↓
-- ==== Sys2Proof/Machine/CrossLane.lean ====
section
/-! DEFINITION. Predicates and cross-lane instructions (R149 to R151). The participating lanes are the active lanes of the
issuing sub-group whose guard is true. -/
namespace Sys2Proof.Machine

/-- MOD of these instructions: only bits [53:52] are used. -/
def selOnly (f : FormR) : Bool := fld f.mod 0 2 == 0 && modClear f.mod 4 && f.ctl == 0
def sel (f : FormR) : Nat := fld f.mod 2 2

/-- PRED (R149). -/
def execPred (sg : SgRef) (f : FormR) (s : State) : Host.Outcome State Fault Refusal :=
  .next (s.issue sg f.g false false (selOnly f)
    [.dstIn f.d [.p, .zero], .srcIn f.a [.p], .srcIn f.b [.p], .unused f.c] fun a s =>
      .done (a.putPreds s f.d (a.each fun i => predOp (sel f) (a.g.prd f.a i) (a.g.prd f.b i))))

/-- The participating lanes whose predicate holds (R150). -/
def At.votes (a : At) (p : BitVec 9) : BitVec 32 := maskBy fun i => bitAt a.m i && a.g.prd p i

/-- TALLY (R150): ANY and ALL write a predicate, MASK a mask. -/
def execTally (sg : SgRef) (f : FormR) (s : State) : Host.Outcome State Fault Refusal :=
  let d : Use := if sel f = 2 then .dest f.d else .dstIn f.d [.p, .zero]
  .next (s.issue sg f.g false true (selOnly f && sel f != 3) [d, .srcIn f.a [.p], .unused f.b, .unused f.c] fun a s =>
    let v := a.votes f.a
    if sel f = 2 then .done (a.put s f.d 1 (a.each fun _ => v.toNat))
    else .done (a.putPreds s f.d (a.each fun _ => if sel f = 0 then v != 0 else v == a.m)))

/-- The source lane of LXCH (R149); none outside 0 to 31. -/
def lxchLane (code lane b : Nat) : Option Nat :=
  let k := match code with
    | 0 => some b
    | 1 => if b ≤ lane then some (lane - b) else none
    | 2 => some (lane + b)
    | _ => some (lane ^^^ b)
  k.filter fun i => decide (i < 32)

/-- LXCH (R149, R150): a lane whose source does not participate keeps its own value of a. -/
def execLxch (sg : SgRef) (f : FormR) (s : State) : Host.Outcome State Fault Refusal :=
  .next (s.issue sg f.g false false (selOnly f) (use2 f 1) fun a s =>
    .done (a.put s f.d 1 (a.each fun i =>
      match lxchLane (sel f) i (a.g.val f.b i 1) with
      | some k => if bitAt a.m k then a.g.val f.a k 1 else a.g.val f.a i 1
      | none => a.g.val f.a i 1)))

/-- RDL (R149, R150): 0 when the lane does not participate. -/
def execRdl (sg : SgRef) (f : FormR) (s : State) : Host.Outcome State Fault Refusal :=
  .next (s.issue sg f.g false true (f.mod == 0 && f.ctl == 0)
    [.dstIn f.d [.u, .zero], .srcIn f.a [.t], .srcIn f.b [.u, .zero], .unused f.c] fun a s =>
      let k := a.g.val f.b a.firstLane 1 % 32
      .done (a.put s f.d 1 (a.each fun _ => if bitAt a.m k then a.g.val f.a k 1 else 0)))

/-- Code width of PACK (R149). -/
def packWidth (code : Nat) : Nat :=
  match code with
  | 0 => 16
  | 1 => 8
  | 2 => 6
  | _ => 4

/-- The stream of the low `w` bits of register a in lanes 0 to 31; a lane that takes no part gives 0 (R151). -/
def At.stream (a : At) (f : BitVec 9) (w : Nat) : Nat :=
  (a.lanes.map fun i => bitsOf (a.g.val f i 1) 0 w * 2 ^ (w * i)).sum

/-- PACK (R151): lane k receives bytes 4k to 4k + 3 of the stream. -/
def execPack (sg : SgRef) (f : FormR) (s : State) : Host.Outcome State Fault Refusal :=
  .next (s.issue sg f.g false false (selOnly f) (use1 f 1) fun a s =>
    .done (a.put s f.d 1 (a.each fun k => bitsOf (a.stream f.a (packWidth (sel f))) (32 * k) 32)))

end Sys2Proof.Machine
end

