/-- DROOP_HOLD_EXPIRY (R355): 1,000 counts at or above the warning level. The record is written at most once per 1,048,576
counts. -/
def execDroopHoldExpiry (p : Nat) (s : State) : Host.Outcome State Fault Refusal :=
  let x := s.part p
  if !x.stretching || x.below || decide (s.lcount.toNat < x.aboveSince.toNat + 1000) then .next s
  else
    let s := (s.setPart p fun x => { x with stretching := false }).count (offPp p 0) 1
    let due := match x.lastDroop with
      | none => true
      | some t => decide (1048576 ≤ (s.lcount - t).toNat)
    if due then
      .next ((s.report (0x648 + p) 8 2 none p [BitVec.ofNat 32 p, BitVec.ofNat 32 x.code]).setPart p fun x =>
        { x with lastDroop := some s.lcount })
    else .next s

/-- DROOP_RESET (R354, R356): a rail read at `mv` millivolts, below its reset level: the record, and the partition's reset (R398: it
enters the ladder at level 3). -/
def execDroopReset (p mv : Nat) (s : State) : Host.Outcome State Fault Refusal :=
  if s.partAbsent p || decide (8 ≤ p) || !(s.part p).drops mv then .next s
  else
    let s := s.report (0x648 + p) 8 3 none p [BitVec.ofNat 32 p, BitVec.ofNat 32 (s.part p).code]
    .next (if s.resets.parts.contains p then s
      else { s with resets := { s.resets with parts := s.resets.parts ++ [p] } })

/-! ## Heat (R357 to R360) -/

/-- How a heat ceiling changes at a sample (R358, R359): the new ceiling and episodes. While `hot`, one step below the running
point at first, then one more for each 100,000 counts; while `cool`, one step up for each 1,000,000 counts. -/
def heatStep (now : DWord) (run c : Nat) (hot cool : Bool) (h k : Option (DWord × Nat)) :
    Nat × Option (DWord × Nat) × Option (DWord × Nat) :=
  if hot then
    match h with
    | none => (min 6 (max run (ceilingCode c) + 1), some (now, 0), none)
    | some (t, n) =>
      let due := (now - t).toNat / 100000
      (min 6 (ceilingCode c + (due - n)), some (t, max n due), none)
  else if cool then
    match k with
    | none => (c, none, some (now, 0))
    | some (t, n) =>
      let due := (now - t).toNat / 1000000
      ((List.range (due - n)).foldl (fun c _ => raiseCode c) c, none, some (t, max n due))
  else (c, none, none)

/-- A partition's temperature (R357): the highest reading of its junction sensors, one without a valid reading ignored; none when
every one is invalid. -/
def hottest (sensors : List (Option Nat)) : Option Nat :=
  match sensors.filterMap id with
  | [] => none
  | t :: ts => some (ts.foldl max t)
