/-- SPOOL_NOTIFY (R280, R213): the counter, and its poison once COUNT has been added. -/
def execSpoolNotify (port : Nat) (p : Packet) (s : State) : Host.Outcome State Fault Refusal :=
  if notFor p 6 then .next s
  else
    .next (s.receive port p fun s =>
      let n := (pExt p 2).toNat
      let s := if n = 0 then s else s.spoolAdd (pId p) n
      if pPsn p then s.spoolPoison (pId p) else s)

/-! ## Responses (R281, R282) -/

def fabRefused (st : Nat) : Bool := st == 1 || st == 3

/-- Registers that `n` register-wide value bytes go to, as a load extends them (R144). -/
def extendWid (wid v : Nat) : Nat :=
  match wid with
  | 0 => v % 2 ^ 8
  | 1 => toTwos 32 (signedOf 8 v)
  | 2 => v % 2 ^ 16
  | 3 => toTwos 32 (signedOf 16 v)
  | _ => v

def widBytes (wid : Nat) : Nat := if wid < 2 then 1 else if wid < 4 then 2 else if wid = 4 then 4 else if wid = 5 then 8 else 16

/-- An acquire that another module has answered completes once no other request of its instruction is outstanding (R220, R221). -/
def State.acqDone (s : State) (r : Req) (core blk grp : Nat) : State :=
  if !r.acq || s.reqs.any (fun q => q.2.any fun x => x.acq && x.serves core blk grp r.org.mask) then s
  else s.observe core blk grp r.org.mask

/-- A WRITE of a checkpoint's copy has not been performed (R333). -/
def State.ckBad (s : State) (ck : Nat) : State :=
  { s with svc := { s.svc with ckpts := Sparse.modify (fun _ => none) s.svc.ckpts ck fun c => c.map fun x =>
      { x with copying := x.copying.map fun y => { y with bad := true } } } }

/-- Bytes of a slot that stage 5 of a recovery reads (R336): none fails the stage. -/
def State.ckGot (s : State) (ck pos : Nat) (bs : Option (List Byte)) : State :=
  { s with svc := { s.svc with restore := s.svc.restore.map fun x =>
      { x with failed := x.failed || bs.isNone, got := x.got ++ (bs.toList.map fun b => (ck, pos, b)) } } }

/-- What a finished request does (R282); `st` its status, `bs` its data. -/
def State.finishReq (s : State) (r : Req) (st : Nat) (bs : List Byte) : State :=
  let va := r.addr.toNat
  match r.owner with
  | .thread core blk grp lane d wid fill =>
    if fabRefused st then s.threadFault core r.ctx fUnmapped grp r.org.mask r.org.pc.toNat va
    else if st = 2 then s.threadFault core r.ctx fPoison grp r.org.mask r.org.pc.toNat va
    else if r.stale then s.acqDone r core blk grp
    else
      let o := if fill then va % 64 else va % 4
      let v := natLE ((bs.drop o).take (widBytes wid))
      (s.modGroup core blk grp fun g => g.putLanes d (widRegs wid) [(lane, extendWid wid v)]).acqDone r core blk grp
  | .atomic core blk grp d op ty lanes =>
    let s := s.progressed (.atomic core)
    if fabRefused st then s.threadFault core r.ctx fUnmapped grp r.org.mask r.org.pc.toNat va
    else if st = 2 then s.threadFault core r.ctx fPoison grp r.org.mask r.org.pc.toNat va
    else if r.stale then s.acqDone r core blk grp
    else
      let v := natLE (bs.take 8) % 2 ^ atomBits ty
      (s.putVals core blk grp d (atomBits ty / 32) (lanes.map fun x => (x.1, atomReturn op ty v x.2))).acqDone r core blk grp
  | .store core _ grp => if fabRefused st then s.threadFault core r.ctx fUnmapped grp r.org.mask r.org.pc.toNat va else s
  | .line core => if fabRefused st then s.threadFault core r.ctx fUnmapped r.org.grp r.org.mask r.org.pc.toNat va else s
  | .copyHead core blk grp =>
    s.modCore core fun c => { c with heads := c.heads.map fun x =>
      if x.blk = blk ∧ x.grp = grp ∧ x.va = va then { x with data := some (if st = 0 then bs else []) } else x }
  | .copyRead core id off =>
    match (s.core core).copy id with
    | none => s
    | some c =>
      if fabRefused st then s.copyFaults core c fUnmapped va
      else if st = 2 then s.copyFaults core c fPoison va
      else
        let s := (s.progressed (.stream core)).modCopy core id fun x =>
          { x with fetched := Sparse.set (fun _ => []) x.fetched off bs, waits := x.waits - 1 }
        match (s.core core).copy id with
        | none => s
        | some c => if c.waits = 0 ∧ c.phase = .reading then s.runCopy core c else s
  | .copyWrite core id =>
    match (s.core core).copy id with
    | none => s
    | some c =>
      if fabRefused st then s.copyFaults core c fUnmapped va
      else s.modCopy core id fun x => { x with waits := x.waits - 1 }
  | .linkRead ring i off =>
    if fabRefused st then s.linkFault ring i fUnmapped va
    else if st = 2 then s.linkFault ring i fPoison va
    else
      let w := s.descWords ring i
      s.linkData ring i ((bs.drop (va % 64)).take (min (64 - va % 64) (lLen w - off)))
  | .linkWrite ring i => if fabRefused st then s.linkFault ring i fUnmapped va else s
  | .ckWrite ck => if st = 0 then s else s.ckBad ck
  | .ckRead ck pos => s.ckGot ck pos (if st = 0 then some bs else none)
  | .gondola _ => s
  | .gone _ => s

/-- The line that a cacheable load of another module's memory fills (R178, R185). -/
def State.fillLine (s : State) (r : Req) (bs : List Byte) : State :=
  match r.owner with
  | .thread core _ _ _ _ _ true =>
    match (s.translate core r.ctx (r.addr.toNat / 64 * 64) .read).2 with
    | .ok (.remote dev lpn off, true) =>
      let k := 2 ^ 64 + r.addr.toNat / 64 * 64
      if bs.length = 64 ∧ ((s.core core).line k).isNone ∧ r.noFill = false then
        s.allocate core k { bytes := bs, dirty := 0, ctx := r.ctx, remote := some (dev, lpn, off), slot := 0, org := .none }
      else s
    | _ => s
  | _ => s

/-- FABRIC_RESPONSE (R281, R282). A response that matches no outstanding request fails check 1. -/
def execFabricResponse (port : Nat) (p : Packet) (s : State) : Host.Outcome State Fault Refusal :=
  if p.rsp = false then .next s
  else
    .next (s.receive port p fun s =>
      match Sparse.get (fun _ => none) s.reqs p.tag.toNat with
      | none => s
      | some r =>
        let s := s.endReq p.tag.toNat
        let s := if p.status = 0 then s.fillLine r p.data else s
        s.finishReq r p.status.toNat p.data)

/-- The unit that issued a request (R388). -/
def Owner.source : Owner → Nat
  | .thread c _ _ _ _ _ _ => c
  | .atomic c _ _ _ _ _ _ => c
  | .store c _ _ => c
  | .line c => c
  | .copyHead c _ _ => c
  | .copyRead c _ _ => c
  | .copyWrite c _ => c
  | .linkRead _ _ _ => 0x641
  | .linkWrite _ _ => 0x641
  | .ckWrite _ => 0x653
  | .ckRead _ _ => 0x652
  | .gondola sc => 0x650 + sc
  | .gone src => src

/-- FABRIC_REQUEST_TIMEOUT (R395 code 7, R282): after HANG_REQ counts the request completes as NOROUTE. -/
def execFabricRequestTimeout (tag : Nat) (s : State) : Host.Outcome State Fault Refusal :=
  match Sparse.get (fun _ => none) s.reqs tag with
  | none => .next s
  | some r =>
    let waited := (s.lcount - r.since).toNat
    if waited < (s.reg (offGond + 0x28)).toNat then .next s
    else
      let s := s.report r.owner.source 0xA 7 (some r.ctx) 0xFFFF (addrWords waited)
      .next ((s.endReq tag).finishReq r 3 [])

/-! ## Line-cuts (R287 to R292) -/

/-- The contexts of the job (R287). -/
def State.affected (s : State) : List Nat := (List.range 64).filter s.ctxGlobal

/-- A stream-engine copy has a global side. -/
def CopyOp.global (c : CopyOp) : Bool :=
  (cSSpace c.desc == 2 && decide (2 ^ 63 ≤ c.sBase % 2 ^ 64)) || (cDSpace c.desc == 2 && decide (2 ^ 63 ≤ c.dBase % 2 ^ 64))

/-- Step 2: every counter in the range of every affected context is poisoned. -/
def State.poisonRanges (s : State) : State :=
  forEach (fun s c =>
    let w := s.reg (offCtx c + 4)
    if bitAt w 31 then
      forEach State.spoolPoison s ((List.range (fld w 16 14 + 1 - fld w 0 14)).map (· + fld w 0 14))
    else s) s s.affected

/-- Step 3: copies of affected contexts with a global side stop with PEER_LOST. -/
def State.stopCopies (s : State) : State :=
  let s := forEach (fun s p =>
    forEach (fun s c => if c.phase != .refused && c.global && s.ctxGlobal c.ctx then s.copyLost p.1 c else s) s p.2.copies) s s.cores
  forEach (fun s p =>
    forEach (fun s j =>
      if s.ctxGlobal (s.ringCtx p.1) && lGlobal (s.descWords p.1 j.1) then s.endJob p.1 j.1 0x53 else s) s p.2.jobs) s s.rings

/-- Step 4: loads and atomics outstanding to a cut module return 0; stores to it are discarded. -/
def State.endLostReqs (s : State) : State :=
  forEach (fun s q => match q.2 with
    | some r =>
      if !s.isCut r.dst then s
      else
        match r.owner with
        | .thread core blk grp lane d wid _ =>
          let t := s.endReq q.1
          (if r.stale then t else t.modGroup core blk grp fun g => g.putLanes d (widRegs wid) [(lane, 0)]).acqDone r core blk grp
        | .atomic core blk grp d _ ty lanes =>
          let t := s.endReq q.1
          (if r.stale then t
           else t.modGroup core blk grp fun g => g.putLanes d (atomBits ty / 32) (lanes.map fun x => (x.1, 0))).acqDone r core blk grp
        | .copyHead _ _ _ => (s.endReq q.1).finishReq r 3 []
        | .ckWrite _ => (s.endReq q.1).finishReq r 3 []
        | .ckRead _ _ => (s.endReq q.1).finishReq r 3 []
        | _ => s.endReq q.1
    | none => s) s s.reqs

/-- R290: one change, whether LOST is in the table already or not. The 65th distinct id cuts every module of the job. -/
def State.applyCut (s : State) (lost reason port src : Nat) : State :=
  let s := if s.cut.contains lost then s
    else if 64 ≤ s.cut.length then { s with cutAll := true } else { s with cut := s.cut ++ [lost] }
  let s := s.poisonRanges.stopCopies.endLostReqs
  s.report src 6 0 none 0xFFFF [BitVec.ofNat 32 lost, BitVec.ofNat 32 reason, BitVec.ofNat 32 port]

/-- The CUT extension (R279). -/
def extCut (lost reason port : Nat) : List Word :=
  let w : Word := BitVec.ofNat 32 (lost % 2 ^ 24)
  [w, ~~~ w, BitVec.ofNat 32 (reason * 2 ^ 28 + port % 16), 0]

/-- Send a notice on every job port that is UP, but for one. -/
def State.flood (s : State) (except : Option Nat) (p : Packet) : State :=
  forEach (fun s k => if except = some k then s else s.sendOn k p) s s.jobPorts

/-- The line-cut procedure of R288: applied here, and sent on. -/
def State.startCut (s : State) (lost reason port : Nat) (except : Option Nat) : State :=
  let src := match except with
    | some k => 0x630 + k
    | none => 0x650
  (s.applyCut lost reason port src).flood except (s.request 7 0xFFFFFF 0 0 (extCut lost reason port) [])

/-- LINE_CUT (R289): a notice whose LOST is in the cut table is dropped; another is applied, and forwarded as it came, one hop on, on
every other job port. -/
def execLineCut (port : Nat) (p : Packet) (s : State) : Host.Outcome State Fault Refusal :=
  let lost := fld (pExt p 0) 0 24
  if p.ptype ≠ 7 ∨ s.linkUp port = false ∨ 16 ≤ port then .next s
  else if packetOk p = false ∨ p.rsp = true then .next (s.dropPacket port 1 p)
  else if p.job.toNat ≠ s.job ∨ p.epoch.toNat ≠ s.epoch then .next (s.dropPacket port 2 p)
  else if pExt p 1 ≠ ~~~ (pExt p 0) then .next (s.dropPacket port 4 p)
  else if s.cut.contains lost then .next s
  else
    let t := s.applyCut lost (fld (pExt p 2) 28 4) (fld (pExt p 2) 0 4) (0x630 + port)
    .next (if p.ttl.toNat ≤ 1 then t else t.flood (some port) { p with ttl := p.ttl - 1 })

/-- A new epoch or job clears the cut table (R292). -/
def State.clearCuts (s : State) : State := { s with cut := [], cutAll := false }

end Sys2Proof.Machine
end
↑
Among the lines above, which ones hold the string "true"? Show them.

issuing sub-group whose guard is true. -/
  .next (s.issue sg f.g false true (selOnly f && sel f != 3) [d, .srcIn f.a [.p], .unused f.b, .unused f.c] fun a s =>
  .next (s.issue sg f.g false true (f.mod == 0 && f.ctl == 0)
      | none => true
      { x with copying := x.copying.map fun y => { y with bad := true } } } }
  | .thread core _ _ _ _ _ true =>
    | .ok (.remote dev lpn off, true) =>
    else if 64 ≤ s.cut.length then { s with cutAll := true } else { s with cut := s.cut ++ [lost] }
  else if packetOk p = false ∨ p.rsp = true then .next (s.dropPacket port 1 p)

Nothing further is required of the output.